Source material Block Start

/-- R204: each status of check(q, c) is returned exactly when its check fails and every earlier one passed. -/
def Obligations.FirstFailingCheckIsReported : Prop :=
  ∀ (s : State) (ws : List Byte) (i : Instr) (q : PortRef),
    (check s q ws i = .illegal ↔ i.legal s.cfg ws = false) ∧
    (check s q ws i = .wrongPort ↔ i.legal s.cfg ws = true ∧ ¬(i.isManagement = true ↔ q = .m)) ∧
    (check s q ws i = .notAcquired ↔
      i.legal s.cfg ws = true ∧ i.isManagement = false ∧ ∃ p, q = .handle p ∧ ¬ p.val < s.nextHandle.toNat) ∧
    (check s q ws i = .phase ↔
      i.legal s.cfg ws = true ∧ q = .m ∧ (i = .acquire ∨ i = .run) ∧ s.phase = .run) ∧
    (check s q ws i = .handlesExhausted ↔
      i.legal s.cfg ws = true ∧ q = .m ∧ i = .acquire ∧ s.phase = .setup ∧ s.nextHandle.toNat = s.cfg.h) ∧
    (check s q ws i = .busTaken ↔ i.legal s.cfg ws = true ∧ q = .m ∧ i = .takeBus ∧ s.busOwned = true) ∧
    (check s q ws i = .alreadyBound ↔
      i.legal s.cfg ws = true ∧ ∃ p, q = .handle p ∧ p.val < s.nextHandle.toNat ∧ (∃ a, i = .bind a) ∧
        (s.port p).bound = true) ∧
    (check s q ws i = .notBound ↔
      i.legal s.cfg ws = true ∧ ∃ p, q = .handle p ∧ p.val < s.nextHandle.toNat ∧ i.isDriver = true ∧
        (s.port p).bound = false) ∧
    (check s q ws i = .busNotOwned ↔
      i.legal s.cfg ws = true ∧ ∃ p, q = .handle p ∧ p.val < s.nextHandle.toNat ∧ i.isBus = true ∧
        (i.isDriver = true → (s.port p).bound = true) ∧ s.busOwned = false) ∧
    check s q ws i ≠ .transportWrite ∧ check s q ws i ≠ .transportRead ∧ check s q ws i ≠ .unreachableConfig

/-- R202, R203: a command that fails a check changes no state except completing the port's response with that status, and issues
no transaction. On a handle port the word and the lane are latched (R100), of an Illegal lane at most the first WMAX bytes
(log entry 12). -/
def Obligations.RefusedCommandOnlyCompletes : Prop :=
  ∀ (s : State) (i : Instr) (cw : Word) (ws : List Byte),
    (s.due = .accept .m ⟨cw, ws⟩ → check s .m ws i ≠ .ok →
      exec i s = .next (afterSubmitM s ⟨(check s .m ws i).code.setWidth 32, none⟩)) ∧
    (∀ p, s.due = .accept (.handle p) ⟨cw, ws⟩ → check s (.handle p) ws i ≠ .ok →
      exec i s = .next (afterSubmit s p cw (ws.take s.cfg.wmax)
        ((s.port p).doneWith ⟨(check s (.handle p) ws i).code.setWidth 32, none⟩)))

/-- R83: a legal management command on a handle port, or a legal handle command on M, completes with E_WRONG_PORT and has no
other effect than the submission's own (R100). -/
def Obligations.WrongClassOfPortIsReported : Prop :=
  ∀ (s : State) (i : Instr) (cw : Word) (ws : List Byte), i.legal s.cfg ws = true →
    (i ∉ [.acquire, .takeBus, .run] → s.due = .accept .m ⟨cw, ws⟩ →
      exec i s = .next (afterSubmitM s ⟨0x00000011#32, none⟩)) ∧
    (∀ p, i ∈ [.acquire, .takeBus, .run] → s.due = .accept (.handle p) ⟨cw, ws⟩ →
      exec i s = .next (afterSubmit s p cw ws ((s.port p).doneWith ⟨0x00000011#32, none⟩)))

/-! ## The commands that complete at acceptance -/

/-- R112: ACQUIRE in SETUP with a handle left gives handle NEXT_HANDLE in BYTE and increments NEXT_HANDLE. -/
def Obligations.AcquireGivesTheNextHandle : Prop :=
  ∀ (s : State) (cw : Word), s.due = .accept .m ⟨cw, []⟩ → s.phase = .setup → s.nextHandle.toNat ≠ s.cfg.h →
    exec .acquire s = .next
      { afterSubmitM s ⟨s.nextHandle.setWidth 32 <<< 16, none⟩ with nextHandle := s.nextHandle + 1 }

/-- R113: the first TAKE_BUS takes the bus. -/
def Obligations.TakeBusTakesTheBus : Prop :=
  ∀ (s : State) (cw : Word), s.due = .accept .m ⟨cw, []⟩ → s.busOwned = false →
    exec .takeBus s = .next { afterSubmitM s ⟨0x00000000#32, none⟩ with busOwned := true }

/-- R114: RUN in SETUP begins normal operation. -/
def Obligations.RunBeginsNormalOperation : Prop :=
  ∀ (s : State) (cw : Word), s.due = .accept .m ⟨cw, []⟩ → s.phase = .setup →
    exec .run s = .next { afterSubmitM s ⟨0x00000000#32, none⟩ with phase := .run }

Source material Block End

## Task directions:
Return each line of the material above that holds the string "Instr".

## Output of the exercise:
  ∀ (s : State) (ws : List Byte) (i : Instr) (q : PortRef),
  ∀ (s : State) (i : Instr) (cw : Word) (ws : List Byte),
  ∀ (s : State) (i : Instr) (cw : Word) (ws : List Byte), i.legal s.cfg ws = true →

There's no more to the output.